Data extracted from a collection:
%%
-- ==== Sys2Proof/Machine/Copy.lean ====
section
/-! DEFINITION. Class 18, COPY: CPY, BCPY and GET, their transfers, sync-word updates and completion records (R216,
R270 to R280, R329). -/

namespace Sys2Proof.Machine

/-! ## Spaces of a copy (R150, R274, R276) -/

/-- A thread of a team whose group may have ended: enough to name the team's places. -/
def teamThread (team : Nat) : Thread := Thread.launched 0 team 0 0

/-- The launch record of a team's grid. -/
def State.teamRec (s : State) (team : Nat) : Option LaunchRec := s.lrecOf (teamThread team)

/-- The space of a block's code (R51). -/
def spaceOfCode (c : Nat) : Space :=
  if c = 0 then .gl else if c = 2 then .sc else if c = 4 then .w else if c = 5 then .a else .rs

/-- The base registers of a CPY address. -/
def cpyRegs (sp : Space) (r : RegNum) : List Nat := regsFrom r (if sp = .gl then 2 else 1)

/-- The register of a CPY's sync address (R273). -/
def cpySyncReg (x : CpyArgs) : Nat := x.a.toNat + (if x.ssp = .gl then 2 else 1)

/-- A CPY address in a position. -/
def cpyAddr (sp : Space) (r : RegNum) (t : Thread) : Nat :=
  if sp = .gl then (t.get64 r.toNat).toNat else (t.get r.toNat).toNat

/-! ## CPY (R273 to R275) -/

/-- The translation of one lane of a CPY: its source before its destination. -/
def State.xlateCpy (s : State) (w : Who) (src dst : List Piece) : LaneXl :=
  match s.xlatePieces w .read src with
  | .ok p =>
    match s.xlatePieces w .write dst with
    | .ok q => .ok (p ++ q)
    | x => x
  | x => x

/-- Every lane of a CPY translated. -/
def State.xlateCpyAll (s : State) (w : Who) : List (Nat × List Piece × List Piece) → AllXl
  | [] => .ok []
  | (i, p, q) :: l => addLane i (s.xlateCpy w p q) (s.xlateCpyAll w l)

/-- The accesses of a CPY: each lane's first place is its source, the second its destination. -/
def cpyAccs (s : State) (g : Group) (x : CpyArgs) (z : Nat) (ps : List (Nat × List (Loc × Nat × Nat))) : List Acc :=
  ps.filterMap fun e =>
    match e.2, g.thread? e.1 with
    | [p, q], some t =>
      some
        { n := e.1, lane := e.1, va := BitVec.ofNat 64 (cpyAddr x.ssp x.a t), rel := 0, after := 0, loc := q.1, len := z
          roff := 0, data := [], src := some p.1
          sync := if x.sw then s.scPlace t (t.get (cpySyncReg x)).toNat 8 else none
          ops := [], owner := 0 }
    | _, _ => none

/-- The checks of a CPY before translation (R275). -/
def cpyChecks (s : State) (x : CpyArgs) (z : Nat) : List LaneCheck :=
  let sync (t : Thread) := (t.get (cpySyncReg x)).toNat
  [ (Cause.misaligned, fun t =>
      cpyAddr x.ssp x.a t % z == 0 && cpyAddr x.dsp x.d t % z == 0 && (!x.sw || sync t % 8 == 0)),
    (Cause.permission, fun t =>
      (s.piecesOf t x.ssp (cpyAddr x.ssp x.a t) z).isSome && (s.piecesOf t x.dsp (cpyAddr x.dsp x.d t) z).isSome &&
        (!x.sw || (s.scPlace t (sync t) 8).isSome)) ]

/-- CPY of elements of `z` bytes. FADDR of a trap of its first two checks is the source address of the lowest failing lane, also
where that lane's destination or sync address failed: DESIGN CHOICE (log 111). While a walk waits the word is held, and the links
that it needs wake (R25). -/
def cpyWord (z : Nat) (p : Pred) (x : CpyArgs) (s : State) : Out :=
  let regs := cpyRegs x.dsp x.d ++ cpyRegs x.ssp x.a ++ (if x.sw then [cpySyncReg x] else [])
  issueWord p 1 regs regs s fun g A s =>
    if g.held .cp then s
    else
      match failing g A (cpyChecks s x z) with
      | some (c, m) =>
        let a := (((lowLane m).bind g.thread?).map (cpyAddr x.ssp x.a)).getD 0
        s.trap g A c m (BitVec.ofNat 64 a)
      | none =>
        let w := s.whoOf g
        let l := (lanesOf A).filterMap fun i => (g.thread? i).map fun t =>
          (i, (s.piecesOf t x.ssp (cpyAddr x.ssp x.a t) z).getD [],
            (s.piecesOf t x.dsp (cpyAddr x.dsp x.d t) z).getD [])
        match s.xlateCpyAll w l with
        | .wait ds => s.wakeLinks ds
        | .lost c => s.terminateOf g A c
        | .fault m c a => s.trap g A c m (BitVec.ofNat 64 a)
        | .ok ps =>
          (s.learnAll w (l.map fun e => (e.1, e.2.1 ++ e.2.2))).issueOp g A .copy .cp (.cpy z) (cpyAccs s g x z ps)
            (g.commandTeam A) 1

/-- CPY.b32. -/
def execCpyB32 (p : Pred) (x : CpyArgs) (s : State) : Out := cpyWord 4 p x s
/-- CPY.b64. -/
def execCpyB64 (p : Pred) (x : CpyArgs) (s : State) : Out := cpyWord 8 p x s
/-- CPY.b128. -/
def execCpyB128 (p : Pred) (x : CpyArgs) (s : State) : Out := cpyWord 16 p x s

/-! ## BCPY and GET (R276, R277) -/

/-- The block of BCPY and GET. -/
def bulkOf (isGet : Bool) (l : List Byte) : Bulk :=
  { isGet := isGet
    src := BitVec.ofNat 64 (fld l 0 7)
    dst := BitVec.ofNat 64 (fld l 8 15)
    spitch := fld l 16 19
    dpitch := fld l 20 23
    width := fld l 24 27
    height := fld l 28 29
    ssp := fld l 30 30 % 8
    dsp := fld l 30 30 / 8 % 8
    sync := fld l 31 31 % 2 == 1
    ring := fld l 31 31 / 2 % 2 == 1
    synca := BitVec.ofNat 32 (fld l 32 35)
    win := fld l 36 39
    ringa := BitVec.ofNat 64 (fld l 40 47)
    rslots := fld l 48 51
    tag := BitVec.ofNat 32 (fld l 52 55)
    done := 0
    fault := none
    idx := none }

/-- Whether a space code is one that a copy may name. -/
def copySpace (c : Nat) : Bool := c == 0 || c == 2 || c == 4 || c == 5

/-- An address of a row in the arithmetic of its space (R276). -/
def sideAddr (sp : Nat) (a : W64) (off : Nat) : Nat := (a.toNat + off) % (if sp = 0 then 2 ^ 64 else 2 ^ 32)

/-- Whether every row of one side lies where its space allows (R277). -/
def State.rowsOk (s : State) (team sp : Nat) (a : W64) (pitch width height : Nat) : Bool :=
  sp == 0 || (List.range height).all fun r =>
    (s.piecesOf (teamThread team) (spaceOfCode sp) (sideAddr sp a (r * pitch)) width).isSome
%%
- _What the task asks_: Start at the line containing "fault := none". Repeat it and each line after it, word for word, to the end of the records.

- _Solved problem_:
    fault := none
    idx := none }

/-- Whether a space code is one that a copy may name. -/
def copySpace (c : Nat) : Bool := c == 0 || c == 2 || c == 4 || c == 5

/-- An address of a row in the arithmetic of its space (R276). -/
def sideAddr (sp : Nat) (a : W64) (off : Nat) : Nat := (a.toNat + off) % (if sp = 0 then 2 ^ 64 else 2 ^ 32)

/-- Whether every row of one side lies where its space allows (R277). -/
def State.rowsOk (s : State) (team sp : Nat) (a : W64) (pitch width height : Nat) : Bool :=
  sp == 0 || (List.range height).all fun r =>
    (s.piecesOf (teamThread team) (spaceOfCode sp) (sideAddr sp a (r * pitch)) width).isSome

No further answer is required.